How does one graph a summation, like $$\sum_{x=0}^{n} n$$
Can it be like this
Because if you take the points from the summation (0,0), (1,1), (2,3), (3,6) you can tell by summations it only works with integers, so after that integer, like a floor function, it should stay prolonged for one unit until the next integer.
I personally thinks this is how it should be graphed. If this is how the graph looks I think we can easily formulate the integral. If go backwards the limit is 0, in the summations so it's 0.
As for the reason it's like a floor function, if these are fixed points, taking x=1.5, you could just say undefined, but then there's not much you can solve from it. You could say it's discrete, but then is a summation a function, if there is no infinitesimal parts for all x-values, should it just be the way it is?
This may sound off topic, but is there an identity for the integral of any summation, and what is it called? Because if you take $\int\sum_{x=0}^{n} n^n$, you can't find the partial sum for it, so you'll have to introduce another notation.
One function that will produce the given graph is $$ f(x)= \sum_{k=1}^{\lfloor x \rfloor} k = \frac{\lfloor x \rfloor \cdot \lfloor x + 1 \rfloor}{2} $$ provided $x \geq 0$ and $f(x)=0$ if $x < 0$. Here $\lfloor x \rfloor$ denonotes the floor function, i.e., decimal truncation.
If you restrict the domain of $f$ to set bounded from above then you can realize it as the finite sum of simple functions, where each simple function is a "step" of the graph. More specifically, on any interval $(-\infty, x]$ for $x \geq 0$ we have the functional equality $$ f = \frac{\lfloor x \rfloor \cdot \lfloor x + 1 \rfloor}{2} \cdot \chi_{[\lfloor x \rfloor, x]} + \sum_{k=0}^{\lfloor x \rfloor - 1} \frac{k (k+1)}{2} \chi_{[k, k+1)}. $$ We adopt the convetion that the rightmost sum is $0$ if $\lfloor x \rfloor < 1$. Here, for any subset $A$ of the real numbers $\chi_A$ denotes the indicator function of $A$, defined by $\chi_A(x)=1$ if $x \in A$ and $\chi_A(x)=0$ if $x \notin A$. The reason for writing $f$ this way becomes apparent when we want to integrate it. More generally, for a function $g \colon \mathbb R \to \mathbb R$ that can be written as $g = \sum_{k=1}^n \alpha_k \cdot \chi_{I_k}$ for reals $\alpha_k$ we have $\int_{\mathbb R} g(x) \ dx = \sum_{k=1}^n \alpha_k \cdot \lvert I_k \rvert$.
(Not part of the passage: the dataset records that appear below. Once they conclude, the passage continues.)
/-- R401, R406, R209: a write of a plainly stored register stores all 32 bits and changes nothing else; a ring base must
have bits [3:0] = 0, and is refused otherwise. -/
def Obligations.RegistersTakeWrites : Prop :=
  ∀ (s : State) (v : Word), windowOpen s = true →
    exec (.wr32IntrMask v) s = .next { s with regs.intrMask := v } ∧
    exec (.wr32StationControl v) s = .next { s with regs.stationControl := v } ∧
    exec (.wr32RGDelay v) s = .next { s with regs.rgDelay := v } ∧
    exec (.wr32RxMacControl v) s = .next { s with regs.rxMac := v } ∧
    exec (.wr32RxMacAddr25 v) s = .next { s with regs.rxMacAddr25 := v } ∧
    exec (.wr32RxHashTable0 v) s = .next { s with regs.hash0 := v } ∧
    exec (.wr32RxHashTable1 v) s = .next { s with regs.hash1 := v } ∧
    (v.toNat % 16 = 0 → exec (.wr32TxDescBase v) s = .next { s with regs.txDescBase := v } ∧
      exec (.wr32RxDescBase v) s = .next { s with regs.rxDescBase := v }) ∧
    (v.toNat % 16 ≠ 0 → exec (.wr32TxDescBase v) s = .next (refuse .misalignedRingBase s) ∧
      exec (.wr32RxDescBase v) s = .next (refuse .misalignedRingBase s))

/-- R402, R203, R207, R114, R115: a write of station-address byte i replaces one byte lane of its word, the lane
`saLane i` of the word as it stands on the bus, and keeps the other three, whatever REGMAP is. In a REGMAP of the spec that
lane is the station-address byte itself: byte lane 2 + i of RxMacControl or i - 2 of RxMacAddr25 in the reference layout. -/
def Obligations.StationAddressByteWrites : Prop :=
  ∀ (s : State) (m : Config.RegMap) (b : Byte), s.cfg.regMap = m → windowOpen s = true →
    (∀ lane, ∃ w : Word, exec (.wr8Sa01 lane b) s = .next { s with regs.rxMac := w } ∧
      (∀ k, k < 4 → byteOfWord (m.toBus (.reg .rxMacControl) w) k =
        if k = (m.saLane lane.toNat).toNat then b else byteOfWord (m.toBus (.reg .rxMacControl) s.regs.rxMac) k) ∧
      (m.ok = true → ∀ k, k < 4 → byteOfWord w k = if k = 2 + lane.toNat then b else byteOfWord s.regs.rxMac k)) ∧
    (∀ lane, ∃ w : Word, exec (.wr8Sa25 lane b) s = .next { s with regs.rxMacAddr25 := w } ∧
      (∀ k, k < 4 → byteOfWord (m.toBus (.reg .rxMacAddr25) w) k =
        if k = (m.saLane (2 + lane.toNat)).toNat then b
        else byteOfWord (m.toBus (.reg .rxMacAddr25) s.regs.rxMacAddr25) k) ∧
      (m.ok = true → ∀ k, k < 4 → byteOfWord w k = if k = lane.toNat then b else byteOfWord s.regs.rxMacAddr25 k))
Clearly $\int_{\mathbb R} f(x) \ dx$ is infinite, but for $x \geq 0$ $$ \int_{-\infty}^x f(t) \ dt = (x - \lfloor x \rfloor) \cdot f(x) + \sum_{k=0}^{\lfloor x \rfloor -1} f(k). $$ The rightmost expression is just of the form $\sum_{k=1}^m \left( \sum_{j=1}^k j \right)$ which can be seen to equal $(1/6)m(m+1)(m+2)$.